**ABOUT THIS EXERCISE:**
Two lines mark the range in the entries below: the one holding "boundary (R35). -/" and the one holding "scan : Bool := false". Set down those two and all lines between them, exactly.

----

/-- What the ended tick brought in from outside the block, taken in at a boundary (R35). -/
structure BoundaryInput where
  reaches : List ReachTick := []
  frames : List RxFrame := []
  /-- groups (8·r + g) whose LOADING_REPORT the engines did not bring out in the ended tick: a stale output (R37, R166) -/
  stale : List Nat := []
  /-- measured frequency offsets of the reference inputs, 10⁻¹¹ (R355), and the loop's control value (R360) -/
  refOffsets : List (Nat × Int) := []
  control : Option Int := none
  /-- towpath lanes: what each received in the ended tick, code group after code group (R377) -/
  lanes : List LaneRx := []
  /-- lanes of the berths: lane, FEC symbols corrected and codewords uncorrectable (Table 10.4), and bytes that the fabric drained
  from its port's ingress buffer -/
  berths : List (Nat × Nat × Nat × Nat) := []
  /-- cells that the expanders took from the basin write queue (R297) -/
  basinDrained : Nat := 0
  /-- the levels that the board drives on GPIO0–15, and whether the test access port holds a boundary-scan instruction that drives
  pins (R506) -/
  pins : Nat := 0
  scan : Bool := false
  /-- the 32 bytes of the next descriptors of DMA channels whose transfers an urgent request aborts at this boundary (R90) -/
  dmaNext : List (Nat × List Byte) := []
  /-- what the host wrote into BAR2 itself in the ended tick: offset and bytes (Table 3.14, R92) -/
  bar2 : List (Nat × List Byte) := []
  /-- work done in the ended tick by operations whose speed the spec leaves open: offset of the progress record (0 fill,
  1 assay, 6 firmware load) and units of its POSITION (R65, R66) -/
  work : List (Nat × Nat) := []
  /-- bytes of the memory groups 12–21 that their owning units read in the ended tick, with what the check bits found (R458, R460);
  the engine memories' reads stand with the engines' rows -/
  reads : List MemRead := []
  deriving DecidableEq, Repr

----

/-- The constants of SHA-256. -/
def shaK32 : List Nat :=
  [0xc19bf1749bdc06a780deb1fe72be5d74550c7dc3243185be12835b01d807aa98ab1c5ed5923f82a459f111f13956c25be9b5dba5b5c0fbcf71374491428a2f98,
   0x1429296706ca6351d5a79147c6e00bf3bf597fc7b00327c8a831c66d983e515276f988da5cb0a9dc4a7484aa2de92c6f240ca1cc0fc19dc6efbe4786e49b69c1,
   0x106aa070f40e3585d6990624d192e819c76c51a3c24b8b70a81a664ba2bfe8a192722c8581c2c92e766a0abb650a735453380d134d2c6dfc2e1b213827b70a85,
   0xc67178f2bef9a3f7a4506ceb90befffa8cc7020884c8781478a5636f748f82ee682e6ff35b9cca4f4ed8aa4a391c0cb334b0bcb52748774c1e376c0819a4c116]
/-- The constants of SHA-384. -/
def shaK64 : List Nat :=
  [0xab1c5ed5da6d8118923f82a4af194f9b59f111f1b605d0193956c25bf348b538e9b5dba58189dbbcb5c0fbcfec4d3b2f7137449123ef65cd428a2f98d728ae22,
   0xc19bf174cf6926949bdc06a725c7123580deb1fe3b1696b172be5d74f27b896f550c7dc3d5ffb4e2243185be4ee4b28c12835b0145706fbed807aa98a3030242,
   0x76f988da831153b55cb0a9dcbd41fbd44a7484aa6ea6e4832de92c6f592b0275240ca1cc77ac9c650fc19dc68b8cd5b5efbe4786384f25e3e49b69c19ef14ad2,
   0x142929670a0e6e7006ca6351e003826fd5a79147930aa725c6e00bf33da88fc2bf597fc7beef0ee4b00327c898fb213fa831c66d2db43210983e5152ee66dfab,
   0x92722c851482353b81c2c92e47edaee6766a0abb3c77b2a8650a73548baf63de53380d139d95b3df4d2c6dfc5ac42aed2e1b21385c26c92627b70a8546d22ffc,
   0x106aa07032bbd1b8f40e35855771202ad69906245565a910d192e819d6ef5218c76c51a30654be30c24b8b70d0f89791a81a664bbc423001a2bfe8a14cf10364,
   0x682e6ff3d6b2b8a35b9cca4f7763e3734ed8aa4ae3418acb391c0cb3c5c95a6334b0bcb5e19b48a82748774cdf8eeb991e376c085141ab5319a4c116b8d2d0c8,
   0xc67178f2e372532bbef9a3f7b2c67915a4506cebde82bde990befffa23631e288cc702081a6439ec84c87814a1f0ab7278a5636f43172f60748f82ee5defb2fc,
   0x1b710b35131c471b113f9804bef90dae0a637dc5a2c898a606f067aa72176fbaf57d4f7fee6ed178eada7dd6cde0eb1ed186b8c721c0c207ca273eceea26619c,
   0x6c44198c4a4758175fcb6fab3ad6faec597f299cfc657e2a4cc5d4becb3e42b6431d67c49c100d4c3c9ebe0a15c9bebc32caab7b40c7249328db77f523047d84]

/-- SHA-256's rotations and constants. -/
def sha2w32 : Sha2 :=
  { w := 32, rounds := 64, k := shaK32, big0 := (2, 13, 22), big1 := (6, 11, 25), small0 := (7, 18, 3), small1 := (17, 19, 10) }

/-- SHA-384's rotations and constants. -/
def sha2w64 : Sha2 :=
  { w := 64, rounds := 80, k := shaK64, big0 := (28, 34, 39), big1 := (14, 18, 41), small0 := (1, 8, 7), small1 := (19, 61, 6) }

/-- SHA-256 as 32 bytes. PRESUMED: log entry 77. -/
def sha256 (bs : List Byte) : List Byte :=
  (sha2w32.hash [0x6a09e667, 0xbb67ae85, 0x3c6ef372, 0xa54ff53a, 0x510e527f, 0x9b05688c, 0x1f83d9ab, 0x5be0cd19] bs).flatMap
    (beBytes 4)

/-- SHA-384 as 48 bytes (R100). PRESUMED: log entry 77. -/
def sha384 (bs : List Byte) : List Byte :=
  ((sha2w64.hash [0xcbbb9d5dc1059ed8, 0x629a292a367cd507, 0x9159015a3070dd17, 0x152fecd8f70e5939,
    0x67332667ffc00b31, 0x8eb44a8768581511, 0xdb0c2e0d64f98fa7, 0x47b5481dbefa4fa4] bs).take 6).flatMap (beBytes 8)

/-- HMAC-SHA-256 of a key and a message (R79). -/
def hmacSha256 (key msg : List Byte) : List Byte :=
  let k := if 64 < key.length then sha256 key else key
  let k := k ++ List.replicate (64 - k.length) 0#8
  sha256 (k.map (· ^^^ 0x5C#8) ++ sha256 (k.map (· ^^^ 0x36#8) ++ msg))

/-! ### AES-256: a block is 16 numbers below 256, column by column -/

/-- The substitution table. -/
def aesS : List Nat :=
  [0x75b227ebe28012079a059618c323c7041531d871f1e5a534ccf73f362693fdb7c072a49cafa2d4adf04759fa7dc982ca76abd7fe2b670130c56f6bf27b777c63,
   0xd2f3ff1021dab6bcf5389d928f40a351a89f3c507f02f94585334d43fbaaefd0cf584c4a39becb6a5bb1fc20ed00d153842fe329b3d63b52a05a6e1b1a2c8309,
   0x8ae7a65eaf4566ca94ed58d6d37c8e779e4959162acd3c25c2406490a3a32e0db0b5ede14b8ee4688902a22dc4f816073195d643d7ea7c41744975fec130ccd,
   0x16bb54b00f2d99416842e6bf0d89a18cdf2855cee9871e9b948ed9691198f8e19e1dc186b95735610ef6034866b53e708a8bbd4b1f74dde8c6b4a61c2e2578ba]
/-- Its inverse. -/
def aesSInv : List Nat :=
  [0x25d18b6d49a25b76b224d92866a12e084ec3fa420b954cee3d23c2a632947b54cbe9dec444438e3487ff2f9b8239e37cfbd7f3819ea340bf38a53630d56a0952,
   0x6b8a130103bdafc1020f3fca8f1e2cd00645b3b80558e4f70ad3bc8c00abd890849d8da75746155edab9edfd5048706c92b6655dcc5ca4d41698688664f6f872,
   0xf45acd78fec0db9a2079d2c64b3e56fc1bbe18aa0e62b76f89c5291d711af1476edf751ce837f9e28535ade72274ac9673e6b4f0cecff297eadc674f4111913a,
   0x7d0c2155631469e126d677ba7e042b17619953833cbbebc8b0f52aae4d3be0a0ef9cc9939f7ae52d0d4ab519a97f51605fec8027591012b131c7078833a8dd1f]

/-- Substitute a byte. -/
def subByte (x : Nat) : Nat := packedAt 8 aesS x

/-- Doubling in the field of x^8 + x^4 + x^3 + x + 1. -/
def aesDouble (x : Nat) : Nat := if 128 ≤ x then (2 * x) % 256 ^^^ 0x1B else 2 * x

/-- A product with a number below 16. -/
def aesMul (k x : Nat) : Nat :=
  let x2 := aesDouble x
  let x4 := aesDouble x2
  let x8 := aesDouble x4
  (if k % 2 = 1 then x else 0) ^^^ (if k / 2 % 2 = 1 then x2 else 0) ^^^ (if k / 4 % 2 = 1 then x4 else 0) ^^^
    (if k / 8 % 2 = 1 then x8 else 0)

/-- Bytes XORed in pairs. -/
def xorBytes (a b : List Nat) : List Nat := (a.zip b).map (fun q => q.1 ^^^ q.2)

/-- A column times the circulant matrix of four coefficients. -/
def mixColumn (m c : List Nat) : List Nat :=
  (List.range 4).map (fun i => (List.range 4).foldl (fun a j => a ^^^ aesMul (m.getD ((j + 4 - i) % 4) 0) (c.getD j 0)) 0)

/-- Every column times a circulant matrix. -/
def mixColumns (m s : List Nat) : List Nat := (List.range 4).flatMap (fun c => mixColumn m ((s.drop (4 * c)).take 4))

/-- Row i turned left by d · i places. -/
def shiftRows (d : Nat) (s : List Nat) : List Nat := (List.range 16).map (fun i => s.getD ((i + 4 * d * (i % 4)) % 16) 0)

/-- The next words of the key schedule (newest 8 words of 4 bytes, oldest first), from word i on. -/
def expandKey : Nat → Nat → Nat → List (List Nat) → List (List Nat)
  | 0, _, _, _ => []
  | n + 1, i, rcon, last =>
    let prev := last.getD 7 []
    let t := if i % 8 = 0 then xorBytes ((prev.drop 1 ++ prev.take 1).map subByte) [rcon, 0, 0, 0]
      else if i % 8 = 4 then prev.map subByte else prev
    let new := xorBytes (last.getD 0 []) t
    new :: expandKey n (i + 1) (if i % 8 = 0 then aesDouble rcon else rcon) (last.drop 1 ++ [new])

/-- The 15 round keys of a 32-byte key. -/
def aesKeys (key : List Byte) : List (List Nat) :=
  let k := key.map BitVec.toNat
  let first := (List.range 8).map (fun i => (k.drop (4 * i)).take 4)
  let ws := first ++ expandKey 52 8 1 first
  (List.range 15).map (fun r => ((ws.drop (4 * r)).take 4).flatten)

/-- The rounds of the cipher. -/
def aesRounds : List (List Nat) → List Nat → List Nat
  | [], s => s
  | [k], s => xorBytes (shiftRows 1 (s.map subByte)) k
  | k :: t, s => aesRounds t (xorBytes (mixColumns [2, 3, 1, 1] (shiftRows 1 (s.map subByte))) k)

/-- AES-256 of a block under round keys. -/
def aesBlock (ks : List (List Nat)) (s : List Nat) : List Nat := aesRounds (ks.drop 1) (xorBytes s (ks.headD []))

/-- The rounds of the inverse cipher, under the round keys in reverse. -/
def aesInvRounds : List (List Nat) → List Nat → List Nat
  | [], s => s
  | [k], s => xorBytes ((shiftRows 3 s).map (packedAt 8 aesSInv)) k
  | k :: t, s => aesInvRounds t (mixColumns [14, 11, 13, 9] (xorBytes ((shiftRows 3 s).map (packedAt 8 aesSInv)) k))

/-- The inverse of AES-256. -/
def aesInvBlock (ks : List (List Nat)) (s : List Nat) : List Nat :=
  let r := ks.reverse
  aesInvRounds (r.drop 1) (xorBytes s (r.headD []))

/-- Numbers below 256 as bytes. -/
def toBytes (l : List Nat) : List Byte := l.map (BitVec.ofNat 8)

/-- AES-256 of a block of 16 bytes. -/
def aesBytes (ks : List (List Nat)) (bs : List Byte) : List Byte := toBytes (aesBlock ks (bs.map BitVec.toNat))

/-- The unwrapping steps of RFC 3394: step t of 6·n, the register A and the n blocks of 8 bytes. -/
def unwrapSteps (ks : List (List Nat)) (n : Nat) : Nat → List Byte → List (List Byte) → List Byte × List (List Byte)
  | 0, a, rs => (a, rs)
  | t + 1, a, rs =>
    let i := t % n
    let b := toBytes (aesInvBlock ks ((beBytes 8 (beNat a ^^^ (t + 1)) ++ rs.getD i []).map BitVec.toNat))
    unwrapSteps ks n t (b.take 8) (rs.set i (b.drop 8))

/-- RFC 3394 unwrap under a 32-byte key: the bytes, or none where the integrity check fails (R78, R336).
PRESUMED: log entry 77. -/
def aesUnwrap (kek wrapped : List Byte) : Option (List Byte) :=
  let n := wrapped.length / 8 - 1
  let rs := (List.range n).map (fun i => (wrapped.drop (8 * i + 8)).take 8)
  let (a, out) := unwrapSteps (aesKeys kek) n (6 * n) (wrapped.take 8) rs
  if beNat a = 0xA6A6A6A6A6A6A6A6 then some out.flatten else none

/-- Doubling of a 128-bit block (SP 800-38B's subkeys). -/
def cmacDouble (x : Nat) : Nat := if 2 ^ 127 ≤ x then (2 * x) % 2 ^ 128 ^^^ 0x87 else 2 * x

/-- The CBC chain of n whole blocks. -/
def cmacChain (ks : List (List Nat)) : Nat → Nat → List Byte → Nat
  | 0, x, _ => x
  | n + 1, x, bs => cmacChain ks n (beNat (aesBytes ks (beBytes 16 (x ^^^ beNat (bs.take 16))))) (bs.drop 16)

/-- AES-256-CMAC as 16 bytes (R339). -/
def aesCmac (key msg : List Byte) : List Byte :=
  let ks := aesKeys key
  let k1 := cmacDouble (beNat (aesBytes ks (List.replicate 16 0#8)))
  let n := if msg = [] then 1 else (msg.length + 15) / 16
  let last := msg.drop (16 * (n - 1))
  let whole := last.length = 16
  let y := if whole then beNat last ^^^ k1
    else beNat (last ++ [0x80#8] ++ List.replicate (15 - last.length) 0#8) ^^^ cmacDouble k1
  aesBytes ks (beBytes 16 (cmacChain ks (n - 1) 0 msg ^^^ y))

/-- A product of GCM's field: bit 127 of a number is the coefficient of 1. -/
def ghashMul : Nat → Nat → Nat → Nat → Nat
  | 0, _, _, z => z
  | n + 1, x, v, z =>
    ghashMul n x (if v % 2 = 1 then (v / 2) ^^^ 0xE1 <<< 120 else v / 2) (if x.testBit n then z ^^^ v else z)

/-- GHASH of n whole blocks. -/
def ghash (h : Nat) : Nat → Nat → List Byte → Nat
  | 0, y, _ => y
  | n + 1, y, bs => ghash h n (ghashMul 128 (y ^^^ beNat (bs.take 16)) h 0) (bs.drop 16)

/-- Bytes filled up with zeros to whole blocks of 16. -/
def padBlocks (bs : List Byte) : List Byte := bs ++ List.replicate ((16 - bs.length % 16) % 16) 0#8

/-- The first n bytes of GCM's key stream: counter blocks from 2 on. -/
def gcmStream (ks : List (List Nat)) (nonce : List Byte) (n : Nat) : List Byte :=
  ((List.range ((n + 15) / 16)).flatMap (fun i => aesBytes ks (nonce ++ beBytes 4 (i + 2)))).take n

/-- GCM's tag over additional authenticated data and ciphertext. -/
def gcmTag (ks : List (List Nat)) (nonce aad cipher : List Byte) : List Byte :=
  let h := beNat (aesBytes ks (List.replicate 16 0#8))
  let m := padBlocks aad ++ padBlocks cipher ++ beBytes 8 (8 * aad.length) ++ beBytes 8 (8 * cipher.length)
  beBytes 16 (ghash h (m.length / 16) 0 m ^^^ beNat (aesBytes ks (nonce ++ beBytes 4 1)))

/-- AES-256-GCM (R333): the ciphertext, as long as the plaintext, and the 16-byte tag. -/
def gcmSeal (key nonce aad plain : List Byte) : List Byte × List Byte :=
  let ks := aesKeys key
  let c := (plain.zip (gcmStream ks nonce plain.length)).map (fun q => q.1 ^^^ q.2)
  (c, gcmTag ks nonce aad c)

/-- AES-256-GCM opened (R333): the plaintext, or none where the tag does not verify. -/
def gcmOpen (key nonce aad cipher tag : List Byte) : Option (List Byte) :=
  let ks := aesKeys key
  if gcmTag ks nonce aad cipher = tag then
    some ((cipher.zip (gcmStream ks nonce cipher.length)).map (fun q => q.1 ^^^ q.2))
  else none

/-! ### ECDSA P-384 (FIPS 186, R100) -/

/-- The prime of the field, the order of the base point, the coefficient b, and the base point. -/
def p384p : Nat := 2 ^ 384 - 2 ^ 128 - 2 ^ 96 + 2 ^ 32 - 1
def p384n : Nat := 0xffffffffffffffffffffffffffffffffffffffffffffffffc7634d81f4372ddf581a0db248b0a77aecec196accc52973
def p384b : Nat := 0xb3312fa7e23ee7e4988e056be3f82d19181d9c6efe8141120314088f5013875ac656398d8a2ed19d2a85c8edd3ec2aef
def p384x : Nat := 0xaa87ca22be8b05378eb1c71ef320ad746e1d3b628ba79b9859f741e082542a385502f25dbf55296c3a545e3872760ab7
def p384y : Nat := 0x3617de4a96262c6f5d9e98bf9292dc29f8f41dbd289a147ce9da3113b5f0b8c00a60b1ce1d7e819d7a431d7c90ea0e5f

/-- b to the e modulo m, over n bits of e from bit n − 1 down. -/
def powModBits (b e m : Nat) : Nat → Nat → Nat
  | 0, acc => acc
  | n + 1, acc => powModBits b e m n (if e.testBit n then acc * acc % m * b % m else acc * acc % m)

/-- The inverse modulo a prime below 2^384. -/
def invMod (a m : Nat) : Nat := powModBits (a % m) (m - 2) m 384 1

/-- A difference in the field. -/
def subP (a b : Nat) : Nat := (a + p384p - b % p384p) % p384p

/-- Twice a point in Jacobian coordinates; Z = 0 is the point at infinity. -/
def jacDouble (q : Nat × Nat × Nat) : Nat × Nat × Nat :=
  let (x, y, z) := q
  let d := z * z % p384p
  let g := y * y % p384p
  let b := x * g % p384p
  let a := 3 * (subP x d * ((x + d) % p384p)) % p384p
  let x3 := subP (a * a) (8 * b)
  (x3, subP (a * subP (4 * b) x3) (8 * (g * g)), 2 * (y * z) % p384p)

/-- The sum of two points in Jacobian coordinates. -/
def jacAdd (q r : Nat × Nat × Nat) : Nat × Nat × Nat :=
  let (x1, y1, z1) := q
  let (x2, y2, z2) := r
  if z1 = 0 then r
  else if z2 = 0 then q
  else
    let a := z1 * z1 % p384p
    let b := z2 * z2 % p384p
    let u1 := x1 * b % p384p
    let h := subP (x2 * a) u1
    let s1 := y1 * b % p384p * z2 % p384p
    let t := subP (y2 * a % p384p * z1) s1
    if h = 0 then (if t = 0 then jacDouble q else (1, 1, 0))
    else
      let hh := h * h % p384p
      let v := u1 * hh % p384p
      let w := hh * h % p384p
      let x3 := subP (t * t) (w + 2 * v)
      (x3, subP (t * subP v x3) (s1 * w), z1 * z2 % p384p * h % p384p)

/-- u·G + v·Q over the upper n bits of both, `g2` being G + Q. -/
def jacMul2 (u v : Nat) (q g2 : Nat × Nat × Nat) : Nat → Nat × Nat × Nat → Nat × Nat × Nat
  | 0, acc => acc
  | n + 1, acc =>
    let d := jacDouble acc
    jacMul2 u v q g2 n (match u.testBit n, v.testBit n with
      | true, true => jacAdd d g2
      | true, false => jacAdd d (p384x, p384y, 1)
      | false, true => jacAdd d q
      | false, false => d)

----

**ANSWER:**
/-- What the ended tick brought in from outside the block, taken in at a boundary (R35). -/
structure BoundaryInput where
  reaches : List ReachTick := []
  frames : List RxFrame := []
  /-- groups (8·r + g) whose LOADING_REPORT the engines did not bring out in the ended tick: a stale output (R37, R166) -/
  stale : List Nat := []
  /-- measured frequency offsets of the reference inputs, 10⁻¹¹ (R355), and the loop's control value (R360) -/
  refOffsets : List (Nat × Int) := []
  control : Option Int := none
  /-- towpath lanes: what each received in the ended tick, code group after code group (R377) -/
  lanes : List LaneRx := []
  /-- lanes of the berths: lane, FEC symbols corrected and codewords uncorrectable (Table 10.4), and bytes that the fabric drained
  from its port's ingress buffer -/
  berths : List (Nat × Nat × Nat × Nat) := []
  /-- cells that the expanders took from the basin write queue (R297) -/
  basinDrained : Nat := 0
  /-- the levels that the board drives on GPIO0–15, and whether the test access port holds a boundary-scan instruction that drives
  pins (R506) -/
  pins : Nat := 0
  scan : Bool := false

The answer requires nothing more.